Show each line from the records below in which the word "fsAdd" occurs.

Stored data entries:
_ _ _ _ _ _ _

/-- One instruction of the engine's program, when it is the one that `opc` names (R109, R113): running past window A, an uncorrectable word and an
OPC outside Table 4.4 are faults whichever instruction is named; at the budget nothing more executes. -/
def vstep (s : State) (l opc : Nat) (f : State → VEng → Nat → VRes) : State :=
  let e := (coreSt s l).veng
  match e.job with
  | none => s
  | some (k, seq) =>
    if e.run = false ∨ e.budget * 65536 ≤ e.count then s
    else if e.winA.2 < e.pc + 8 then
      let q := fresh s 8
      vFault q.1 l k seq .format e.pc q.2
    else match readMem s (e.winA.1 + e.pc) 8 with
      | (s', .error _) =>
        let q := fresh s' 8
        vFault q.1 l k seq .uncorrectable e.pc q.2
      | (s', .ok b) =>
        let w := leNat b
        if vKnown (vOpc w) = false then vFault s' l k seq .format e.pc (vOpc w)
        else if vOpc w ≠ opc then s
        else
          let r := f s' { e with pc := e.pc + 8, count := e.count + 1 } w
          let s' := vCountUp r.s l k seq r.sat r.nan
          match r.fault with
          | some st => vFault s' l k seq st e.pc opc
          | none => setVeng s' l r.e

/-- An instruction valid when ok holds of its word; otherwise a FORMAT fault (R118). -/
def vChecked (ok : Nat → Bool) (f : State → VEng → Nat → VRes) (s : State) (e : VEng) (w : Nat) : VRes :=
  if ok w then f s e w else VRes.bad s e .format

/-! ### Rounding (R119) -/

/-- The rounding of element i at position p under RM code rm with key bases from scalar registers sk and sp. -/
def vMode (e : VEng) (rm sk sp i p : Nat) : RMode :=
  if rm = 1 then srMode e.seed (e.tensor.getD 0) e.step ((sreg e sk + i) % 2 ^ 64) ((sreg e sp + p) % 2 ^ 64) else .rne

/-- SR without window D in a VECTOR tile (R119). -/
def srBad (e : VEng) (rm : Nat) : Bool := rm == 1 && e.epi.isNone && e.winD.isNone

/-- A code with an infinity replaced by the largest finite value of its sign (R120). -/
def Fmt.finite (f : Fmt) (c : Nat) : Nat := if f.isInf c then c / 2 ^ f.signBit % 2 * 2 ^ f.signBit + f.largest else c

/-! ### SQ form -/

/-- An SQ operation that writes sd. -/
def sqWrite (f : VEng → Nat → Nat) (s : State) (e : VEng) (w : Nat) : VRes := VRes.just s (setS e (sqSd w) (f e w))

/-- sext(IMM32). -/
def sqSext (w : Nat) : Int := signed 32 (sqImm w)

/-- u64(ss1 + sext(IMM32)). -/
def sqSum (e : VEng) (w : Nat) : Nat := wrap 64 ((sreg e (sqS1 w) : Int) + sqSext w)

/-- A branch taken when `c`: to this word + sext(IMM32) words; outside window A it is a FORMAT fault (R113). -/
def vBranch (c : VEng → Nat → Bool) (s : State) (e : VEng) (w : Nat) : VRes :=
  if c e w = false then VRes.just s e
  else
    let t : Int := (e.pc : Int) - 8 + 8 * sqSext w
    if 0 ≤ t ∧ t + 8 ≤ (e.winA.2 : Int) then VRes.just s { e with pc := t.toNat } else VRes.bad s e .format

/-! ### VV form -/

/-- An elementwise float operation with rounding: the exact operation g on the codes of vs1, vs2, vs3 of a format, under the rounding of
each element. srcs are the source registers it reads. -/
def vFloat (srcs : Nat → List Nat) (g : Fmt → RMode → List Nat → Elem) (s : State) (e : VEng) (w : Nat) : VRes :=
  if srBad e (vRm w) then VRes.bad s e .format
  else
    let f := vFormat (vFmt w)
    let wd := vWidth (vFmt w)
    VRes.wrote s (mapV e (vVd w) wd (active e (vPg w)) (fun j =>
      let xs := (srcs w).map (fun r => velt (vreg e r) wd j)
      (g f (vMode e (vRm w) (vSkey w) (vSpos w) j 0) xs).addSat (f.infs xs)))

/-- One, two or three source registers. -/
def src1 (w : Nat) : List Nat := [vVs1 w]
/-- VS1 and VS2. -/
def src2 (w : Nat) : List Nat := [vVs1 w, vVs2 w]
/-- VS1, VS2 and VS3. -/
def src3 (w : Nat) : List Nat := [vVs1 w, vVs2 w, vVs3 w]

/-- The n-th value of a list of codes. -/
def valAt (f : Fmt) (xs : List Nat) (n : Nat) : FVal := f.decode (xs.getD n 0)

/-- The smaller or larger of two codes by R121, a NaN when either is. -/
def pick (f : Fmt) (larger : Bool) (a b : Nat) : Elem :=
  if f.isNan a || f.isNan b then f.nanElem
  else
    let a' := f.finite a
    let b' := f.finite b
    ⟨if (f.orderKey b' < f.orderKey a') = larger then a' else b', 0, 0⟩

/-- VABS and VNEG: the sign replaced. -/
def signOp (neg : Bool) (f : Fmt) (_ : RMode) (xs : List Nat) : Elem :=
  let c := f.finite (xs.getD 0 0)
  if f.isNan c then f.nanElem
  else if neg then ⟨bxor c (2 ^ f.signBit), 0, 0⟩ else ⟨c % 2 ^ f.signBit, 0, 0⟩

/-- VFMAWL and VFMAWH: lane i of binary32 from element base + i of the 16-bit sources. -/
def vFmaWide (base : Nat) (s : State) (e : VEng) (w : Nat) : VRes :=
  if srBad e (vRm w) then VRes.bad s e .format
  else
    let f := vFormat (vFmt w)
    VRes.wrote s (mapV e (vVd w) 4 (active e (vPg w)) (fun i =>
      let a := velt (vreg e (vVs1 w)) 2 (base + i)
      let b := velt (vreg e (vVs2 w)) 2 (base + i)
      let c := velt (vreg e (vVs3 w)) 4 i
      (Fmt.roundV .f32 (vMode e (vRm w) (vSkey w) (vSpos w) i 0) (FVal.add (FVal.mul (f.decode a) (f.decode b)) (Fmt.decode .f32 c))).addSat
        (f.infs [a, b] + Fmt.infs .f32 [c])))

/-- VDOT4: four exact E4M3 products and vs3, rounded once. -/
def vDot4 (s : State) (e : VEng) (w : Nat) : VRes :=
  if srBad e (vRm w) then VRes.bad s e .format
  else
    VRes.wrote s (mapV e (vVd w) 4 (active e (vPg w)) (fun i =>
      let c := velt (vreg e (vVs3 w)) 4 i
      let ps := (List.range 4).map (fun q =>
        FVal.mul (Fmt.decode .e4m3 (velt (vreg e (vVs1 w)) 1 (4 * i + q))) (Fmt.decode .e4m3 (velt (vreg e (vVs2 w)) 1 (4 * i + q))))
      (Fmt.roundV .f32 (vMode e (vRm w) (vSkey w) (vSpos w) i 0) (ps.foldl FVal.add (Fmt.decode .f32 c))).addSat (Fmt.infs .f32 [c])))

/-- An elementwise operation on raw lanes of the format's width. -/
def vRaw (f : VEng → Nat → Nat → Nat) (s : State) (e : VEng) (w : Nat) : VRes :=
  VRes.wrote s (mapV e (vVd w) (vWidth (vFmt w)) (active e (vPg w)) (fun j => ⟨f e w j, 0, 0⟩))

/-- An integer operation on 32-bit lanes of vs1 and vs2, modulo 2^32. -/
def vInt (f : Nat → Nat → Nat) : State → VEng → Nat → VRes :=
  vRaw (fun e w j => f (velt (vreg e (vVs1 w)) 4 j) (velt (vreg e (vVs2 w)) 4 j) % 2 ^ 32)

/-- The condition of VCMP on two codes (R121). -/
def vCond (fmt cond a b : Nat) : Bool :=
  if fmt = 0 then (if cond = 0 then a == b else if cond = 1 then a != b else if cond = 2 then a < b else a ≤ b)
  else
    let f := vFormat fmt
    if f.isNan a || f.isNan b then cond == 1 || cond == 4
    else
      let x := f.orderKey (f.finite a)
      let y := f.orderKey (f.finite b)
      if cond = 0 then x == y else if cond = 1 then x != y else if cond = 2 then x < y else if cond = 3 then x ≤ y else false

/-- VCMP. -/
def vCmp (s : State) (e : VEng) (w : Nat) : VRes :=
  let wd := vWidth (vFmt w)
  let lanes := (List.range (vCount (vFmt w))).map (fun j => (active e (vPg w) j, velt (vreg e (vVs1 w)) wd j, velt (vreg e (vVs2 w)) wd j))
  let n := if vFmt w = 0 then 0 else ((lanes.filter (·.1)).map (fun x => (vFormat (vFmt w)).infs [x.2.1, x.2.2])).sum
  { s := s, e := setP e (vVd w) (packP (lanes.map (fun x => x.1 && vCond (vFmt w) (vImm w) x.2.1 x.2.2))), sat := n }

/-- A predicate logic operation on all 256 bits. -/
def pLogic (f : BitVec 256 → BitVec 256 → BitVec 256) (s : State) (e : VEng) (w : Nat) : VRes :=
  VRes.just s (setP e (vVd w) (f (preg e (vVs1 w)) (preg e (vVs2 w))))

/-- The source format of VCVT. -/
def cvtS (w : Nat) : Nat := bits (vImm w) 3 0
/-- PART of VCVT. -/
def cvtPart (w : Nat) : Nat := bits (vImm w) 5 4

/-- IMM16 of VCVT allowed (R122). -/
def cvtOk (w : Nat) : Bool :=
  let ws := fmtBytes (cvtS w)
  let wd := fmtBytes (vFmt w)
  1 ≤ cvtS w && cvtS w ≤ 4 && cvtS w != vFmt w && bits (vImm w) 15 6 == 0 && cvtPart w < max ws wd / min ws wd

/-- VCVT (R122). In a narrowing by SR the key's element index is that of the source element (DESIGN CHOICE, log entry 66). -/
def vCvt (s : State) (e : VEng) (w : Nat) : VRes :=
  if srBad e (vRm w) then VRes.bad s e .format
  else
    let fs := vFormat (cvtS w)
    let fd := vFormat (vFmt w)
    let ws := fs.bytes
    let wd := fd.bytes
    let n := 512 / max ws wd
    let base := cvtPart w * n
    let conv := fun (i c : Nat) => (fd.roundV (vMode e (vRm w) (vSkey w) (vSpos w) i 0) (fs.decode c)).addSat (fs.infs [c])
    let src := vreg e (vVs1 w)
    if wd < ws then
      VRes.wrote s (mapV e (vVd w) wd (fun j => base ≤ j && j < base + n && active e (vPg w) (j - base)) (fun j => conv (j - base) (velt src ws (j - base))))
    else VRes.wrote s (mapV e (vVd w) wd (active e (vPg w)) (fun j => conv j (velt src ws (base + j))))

_ _ _ _ _ _ _

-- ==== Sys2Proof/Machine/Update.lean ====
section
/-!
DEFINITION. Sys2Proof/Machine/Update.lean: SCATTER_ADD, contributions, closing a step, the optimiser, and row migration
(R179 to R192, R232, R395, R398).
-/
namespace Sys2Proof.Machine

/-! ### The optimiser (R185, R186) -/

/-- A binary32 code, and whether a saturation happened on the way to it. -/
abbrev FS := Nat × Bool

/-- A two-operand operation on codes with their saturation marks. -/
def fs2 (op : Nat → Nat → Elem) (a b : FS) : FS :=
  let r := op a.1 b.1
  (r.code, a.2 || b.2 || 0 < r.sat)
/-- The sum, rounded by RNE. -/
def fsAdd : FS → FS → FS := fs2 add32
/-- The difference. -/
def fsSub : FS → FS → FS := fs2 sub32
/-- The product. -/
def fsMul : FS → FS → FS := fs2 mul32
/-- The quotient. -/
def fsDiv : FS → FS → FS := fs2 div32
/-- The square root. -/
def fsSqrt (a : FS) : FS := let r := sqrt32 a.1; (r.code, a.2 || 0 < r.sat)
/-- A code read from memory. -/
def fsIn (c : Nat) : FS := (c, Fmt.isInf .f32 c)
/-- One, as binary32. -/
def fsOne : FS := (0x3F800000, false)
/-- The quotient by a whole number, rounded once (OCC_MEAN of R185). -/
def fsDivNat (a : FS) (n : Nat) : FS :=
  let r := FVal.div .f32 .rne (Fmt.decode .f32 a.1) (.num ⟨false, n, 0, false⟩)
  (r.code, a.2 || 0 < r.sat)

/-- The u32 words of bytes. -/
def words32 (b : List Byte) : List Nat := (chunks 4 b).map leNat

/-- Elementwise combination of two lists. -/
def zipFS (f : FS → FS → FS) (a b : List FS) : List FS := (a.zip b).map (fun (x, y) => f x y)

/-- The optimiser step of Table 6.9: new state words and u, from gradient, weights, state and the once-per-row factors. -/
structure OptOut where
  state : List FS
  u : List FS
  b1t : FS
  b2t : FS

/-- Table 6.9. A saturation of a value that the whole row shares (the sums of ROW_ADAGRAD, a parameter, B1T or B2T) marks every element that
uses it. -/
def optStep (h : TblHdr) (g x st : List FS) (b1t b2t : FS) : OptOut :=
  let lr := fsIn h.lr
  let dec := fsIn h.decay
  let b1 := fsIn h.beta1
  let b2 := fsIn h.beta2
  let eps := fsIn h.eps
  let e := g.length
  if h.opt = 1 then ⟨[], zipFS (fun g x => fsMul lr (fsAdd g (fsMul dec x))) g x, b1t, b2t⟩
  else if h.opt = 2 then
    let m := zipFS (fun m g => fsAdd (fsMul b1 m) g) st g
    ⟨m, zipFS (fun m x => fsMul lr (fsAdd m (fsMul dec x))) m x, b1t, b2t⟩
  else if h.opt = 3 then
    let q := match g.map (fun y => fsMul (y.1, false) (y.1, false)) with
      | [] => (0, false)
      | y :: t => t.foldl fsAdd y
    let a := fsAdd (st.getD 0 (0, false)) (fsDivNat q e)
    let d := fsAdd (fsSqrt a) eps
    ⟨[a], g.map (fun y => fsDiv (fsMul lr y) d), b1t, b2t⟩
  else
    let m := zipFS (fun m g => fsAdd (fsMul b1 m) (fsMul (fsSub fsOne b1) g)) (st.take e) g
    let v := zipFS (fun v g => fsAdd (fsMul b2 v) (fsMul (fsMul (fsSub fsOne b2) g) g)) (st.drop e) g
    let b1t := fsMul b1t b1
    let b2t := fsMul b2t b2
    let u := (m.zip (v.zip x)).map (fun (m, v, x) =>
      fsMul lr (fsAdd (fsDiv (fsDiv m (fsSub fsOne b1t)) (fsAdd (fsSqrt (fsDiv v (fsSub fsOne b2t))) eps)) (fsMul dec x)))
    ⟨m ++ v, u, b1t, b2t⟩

_ _ _ _ _ _ _

Solution for this exercise:
def fsAdd : FS → FS → FS := fs2 add32
  if h.opt = 1 then ⟨[], zipFS (fun g x => fsMul lr (fsAdd g (fsMul dec x))) g x, b1t, b2t⟩
    let m := zipFS (fun m g => fsAdd (fsMul b1 m) g) st g
    ⟨m, zipFS (fun m x => fsMul lr (fsAdd m (fsMul dec x))) m x, b1t, b2t⟩
      | y :: t => t.foldl fsAdd y
    let a := fsAdd (st.getD 0 (0, false)) (fsDivNat q e)
    let d := fsAdd (fsSqrt a) eps
    let m := zipFS (fun m g => fsAdd (fsMul b1 m) (fsMul (fsSub fsOne b1) g)) (st.take e) g
    let v := zipFS (fun v g => fsAdd (fsMul b2 v) (fsMul (fsMul (fsSub fsOne b2) g) g)) (st.drop e) g
      fsMul lr (fsAdd (fsDiv (fsDiv m (fsSub fsOne b1t)) (fsAdd (fsSqrt (fsDiv v (fsSub fsOne b2t))) eps)) (fsMul dec x)))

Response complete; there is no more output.